Combinatorial Auctions and Mechanism Design
- Founded CombineNet; ran large-scale combinatorial procurement auctions (e.g., P&G trucking).
- Innovations:
- Expressive bidding languages and fast optimization for NP-hard allocation problems.
- Automated mechanism design insights; some optimal designs inherently exponential in size.
- Practical example: capturing known cost advantages (e.g., Korean aluminum suppliers) via tailored mechanisms to reduce buyer costs.
Views on AI, Society, and Art
- Future of work: high-skill professions disrupted; specialists remain valuable longer than generalists.
- Art: AI-human hybrids will produce compelling works; competitions may need human-only categories.
- Risk: cognitive decline from overuse of generative tools; observed classroom performance gaps between homework (with tools) and exams.
Media, Public Reaction, and Security
- Poker community backlash due to livelihood threats and bot proliferation on sites (not by Sandholm’s team).
- US law changes and bot risks reduced online poker profitability.
- Social media hostility experienced; no threats reported.
Investments and Companies
- Entrepreneurial track: CombineNet (sold 2010), several smaller firms, Strategy Robot.
- Investing approach: buy/hold, focus on understood businesses; example: AppLovin high appreciation.
- Positive on Google for AI talent and valuation (not investment advice).
Key Terms & Definitions
- H-index: researcher has H papers each cited ≥H times (impact metric).
- Nash equilibrium: strategy profile where no player benefits by unilateral deviation.
- Imperfect-information game: players have private information (e.g., poker hands).
- Real-time reasoning: computing situational strategies while preserving global equilibrium constraints.
- NP-hard: class of problems that are computationally intractable to solve exactly at scale.

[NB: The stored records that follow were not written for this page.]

/-- R290: a reset, in any control state, puts every register at its reset value and the block in IDLE. That the inputs
still to come and the responses already given stay is the model's choice (log 5); what the working memories hold is
not stated (log 6). -/
def Obligations.ResetInputGivesResetState : Prop :=
  ∀ (s : State) (rest : List Input), s.pending = .reset :: rest →
    ∃ t, step s = .next t ∧
      t = { State.reset with scratch := t.scratch, pending := rest, responses := s.responses }

/-- R63: an access that is not one whole 32-bit access, or whose offset is not a multiple of 4, gets BUS_ERROR and has
no effect on any state. -/
def Obligations.UnsupportedAccessGetsBusError : Prop :=
  ∀ (s : State) (a : Access) (rest : List Input),
    s.pending = .access a :: rest → s.control = .idle → a.size ≠ 4 ∨ a.off.extractLsb' 0 2 ≠ 0#2 →
      step s = .next { s with pending := rest, responses := s.responses ++ [.busError] }

/-- R272, R273: a serviced access gets BUS_ERROR exactly under one of the four conditions, and then nothing else
changes. A read is otherwise answered with data and a write with OK. An access outside the aperture does not reach
the block. -/
def Obligations.BusErrorExactlyWhenStated : Prop :=
  (∀ (s : State) (a : Access) (rest : List Input), s.pending = .access a :: rest → s.control = .idle →
    ∃ t r, step s = .next t ∧ t.pending = rest ∧ t.responses = s.responses ++ [r] ∧
      (r = .busError ↔ a.size ≠ 4 ∨ a.off.toNat % 4 ≠ 0 ∨ reservedOffset a.off = true ∨
        (a.dir = .write ∧ ∃ reg, readOnlyRegister reg = true ∧ reg.offset = a.off)) ∧
      (r = .busError → t = { s with pending := rest, responses := s.responses ++ [.busError] }) ∧
      (a.dir = .read → r = .busError ∨ ∃ w, r = .data w) ∧
      (a.dir = .write → r = .busError ∨ r = .ok)) ∧
  (∀ (dir : Direction) (size addr : Nat) (data : Word),
    ¬ (Config.baseAddr ≤ addr ∧ addr < Config.baseAddr + 0x8000) → routed dir size addr data = [])

/-- 60_exceptions.md R277, 70_reset_and_hazards.md R306: no input stops the machine; every step answers a next state.
With nothing presented to the block that state is the same one (00_scope.md R12; that the idle block still takes a step
is the model's choice, log 15). -/
def Obligations.EveryStepAnswersANextState : Prop :=
  (∀ s : State, ∃ t, step s = .next t) ∧ ∀ s : State, s.pending = [] → step s = .next s

/-! ### Reads -/

/-- R33, R34: ID and CONFIG read as their constants in every state. -/
def Obligations.IdentityReadsReturnConstants : Prop :=
  ∀ s : State,
    exec .rdId s = .next { s with responses := s.responses ++ [.data 0x53504543#32] } ∧
    exec .rdConfig s = .next { s with responses := s.responses ++ [.data 0x0400FA14#32] } ∧
    (0x0400FA14#32).extractLsb' 0 8 = BitVec.ofNat 8 maxChannels ∧
    (0x0400FA14#32).extractLsb' 8 8 = BitVec.ofNat 8 ringCapacity ∧
    (0x0400FA14#32).extractLsb' 16 16 = BitVec.ofNat 16 transformSize

/-- R84: CMD reads as 0 with no effect, and a command word with a 1 in bits 31..4 is a reserved encoding. -/
def Obligations.CmdReadsZeroAndMbzIsReserved : Prop :=
  (∀ s : State, exec .rdCmd s = .next { s with responses := s.responses ++ [.data 0x00000000#32] }) ∧
  (∀ w : Word, w.extractLsb' 4 28 ≠ 0#28 → decode (.wr 0x0008#15 w) = .ok (.wrCmd w) ∧ (Instr.wrCmd w).wellFormed = true)

/-- R87: the STATUS word is ERRCODE ++ 0000000 ++ READY, zero-extended; STATUS is read-only and resets to 0. -/
def Obligations.StatusReadsReadyAndErrcode : Prop :=
  ∀ s : State,
    exec .rdStatus s = .next { s with responses := s.responses ++
      [.data ((s.errcode ++ 0#7 ++ BitVec.ofBool s.ready).setWidth 32)] } ∧
    (statusWord s.ready s.errcode).getLsbD 0 = s.ready ∧
    (statusWord s.ready s.errcode).extractLsb' 1 7 = 0#7 ∧
    (statusWord s.ready s.errcode).extractLsb' 8 4 = s.errcode ∧
    (statusWord s.ready s.errcode).extractLsb' 12 20 = 0#20 ∧
    (∀ w : Word, decode (.wr 0x000C#15 w) = .ok (.wrRoOrReserved 0x000C#15 w)) ∧
    State.reset.ready = false ∧ State.reset.errcode = 0#4

/-- R88: a write to NUM_CHANNELS stores all 32 bits of any value, and a read returns all 32 bits. -/
def Obligations.NumChannelsStoresAndReadsWholeWord : Prop :=
  ∀ (s : State) (w : Word),
    exec (.wrNumChannels w) s = .next { s with numChannels := w, responses := s.responses ++ [.ok] } ∧
    exec .rdNumChannels s = .next { s with responses := s.responses ++ [.data s.numChannels] }

/-- R89: the five binary16 registers read as their value in bits 15..0 with bits 31..16 zero; a write to the two
writable ones stores W[15:0] bit for bit and ignores W[31:16], so a read returns the same 16 bits. -/
def Obligations.Binary16RegistersHoldLowHalf : Prop :=
  ∀ (s : State) (c : Channel) (w : Word),
    exec .rdSampleInterval s = .next { s with responses := s.responses ++ [.data (s.sampleInterval.setWidth 32)] } ∧
    exec .rdFreqOut s = .next { s with responses := s.responses ++ [.data (s.freqOut.setWidth 32)] } ∧
    exec .rdPeakMag2 s = .next { s with responses := s.responses ++ [.data (s.peakMag2.setWidth 32)] } ∧
    exec .rdElapsed s = .next { s with responses := s.responses ++ [.data (s.elapsed.setWidth 32)] } ∧
    exec (.rdChSample c) s = .next { s with responses := s.responses ++ [.data ((s.chSample[c]).setWidth 32)] } ∧
    (∀ x : F16, (x.setWidth 32).extractLsb' 0 16 = x ∧ (x.setWidth 32).extractLsb' 16 16 = 0#16) ∧
    exec (.wrSampleInterval w) s =
      .next { s with sampleInterval := w.extractLsb' 0 16, responses := s.responses ++ [.ok] } ∧
    exec (.wrChSample c w) s =
      .next { s with chSample := s.chSample.set c.val (w.extractLsb' 0 16) c.isLt, responses := s.responses ++ [.ok] } ∧
    (∀ c' : Channel, (s.chSample.set c.val (w.extractLsb' 0 16) c.isLt)[c'] =
      if c' = c then w.extractLsb' 0 16 else s.chSample[c'])

/-- R90: PEAK_BIN reads in bits 8..0, bits 31..9 zero. -/
def Obligations.PeakBinReadsNineBits : Prop :=
  ∀ s : State,
    exec .rdPeakBin s = .next { s with responses := s.responses ++ [.data (s.peakBin.setWidth 32)] } ∧
    (s.peakBin.setWidth 32).extractLsb' 0 9 = s.peakBin ∧ (s.peakBin.setWidth 32).extractLsb' 9 23 = 0#23

/-- R91: RB_CURSOR[c] reads CUR[c], 0 to 249, in bits 7..0, bits 31..8 zero. -/
def Obligations.RbCursorReadsCursor : Prop :=
  ∀ (s : State) (c : Channel), ∃ w : Word,
    exec (.rdRbCursor c) s = .next { s with responses := s.responses ++ [.data w] } ∧
    (w.extractLsb' 0 8).toNat = (s.cur[c]).val ∧ (s.cur[c]).val ≤ 249 ∧ w.extractLsb' 8 24 = 0#24

/-- R92, R142: RB_SNAP[c][j] is at 0x1000 + 0x400c + 4j, decodes only when off[14:10] is 4 to 23 and off[9:2] is 0 to 249,
and reads the j-th oldest stored sample, RB[c][(CUR[c] + j) mod 250]. -/
def Obligations.RbSnapReadsSnapshotInOrder : Prop :=
  (∀ (c : Channel) (j : Slot), (Register.offset (.rbSnap c j)).toNat = 0x1000 + 0x400 * c.val + 4 * j.val) ∧
  (∀ (off : Offset) (c : Channel) (j : Slot), registerAt off = some (.rbSnap c j) ↔
    (off.extractLsb' 10 5).toNat = c.val + 4 ∧ (off.extractLsb' 2 8).toNat = j.val ∧ off.extractLsb' 0 2 = 0#2) ∧
  (∀ off : Offset, 0x1000 ≤ off.toNat → 250 ≤ (off.extractLsb' 2 8).toNat → registerAt off = none) ∧
  (∀ (s : State) (c : Channel) (j : Slot),
    exec (.rdRbSnap c j) s = .next { s with responses := s.responses ++
      [.data ((Memory.read s.rb (250 * c.val + ((s.cur[c]).val + j.val) % 250)).setWidth 32)] })

/-- R93: an access to a reserved offset gets BUS_ERROR and changes nothing, in either direction. -/
def Obligations.ReservedOffsetsGetBusError : Prop :=
  ∀ (off : Offset) (w : Word), reservedOffset off = true →
    decode (.rd off) = .ok (.rdReserved off) ∧ decode (.wr off w) = .ok (.wrRoOrReserved off w) ∧
    (∀ s : State, exec (.rdReserved off) s = .next { s with responses := s.responses ++ [.busError] }) ∧
    (∀ s : State, exec (.wrRoOrReserved off w) s = .next { s with responses := s.responses ++ [.busError] })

- Altruistic donor: a donor who gives without a designated recipient, enabling chains.
Structured Highlights
| Topic | Problem | Approach | Result/Impact |
|---|
| Poker AI (Heads-up) | Imperfect information; massive state space | Real-time reasoning; approximate equilibrium | Libratus beat top pros (2017) |
| Poker AI (Multi-player) | Larger game trees; multiple equilibria | Middlegame reasoning; scalable algorithms | Pluribus superhuman (2019) |
| Kidney Exchange | Incompatibility; low deceased donor supply | Optimal rings and chains; altruistic chain innovation | National weekly optimization; 10,000+ transplants via chains |
| Defense Tactics | Sensor-based, hidden-state combat | Computational game theory for tactics/strategy | Best-in-class fighter tactics; strategic stability modeling |
| Combinatorial Procurement | Complex supplier constraints | Expressive bids + NP-hard optimization | Global auctions; significant cost reductions |
| Mechanism Design | Optimal sales design complexity | Automated mechanism design | Proofs of exponential-size optimal mechanisms |
Action Items / Next Steps
- For policy makers: specify value objectives (e.g., life-years vs count) explicitly; let algorithms optimize.
- For defense planners: incorporate computational game-theoretic tools into escalation stability analysis.
- For researchers: expand real-time reasoning methods to broader imperfect-information domains.
- For educators: design assessments that sustain human skill development alongside AI tool use.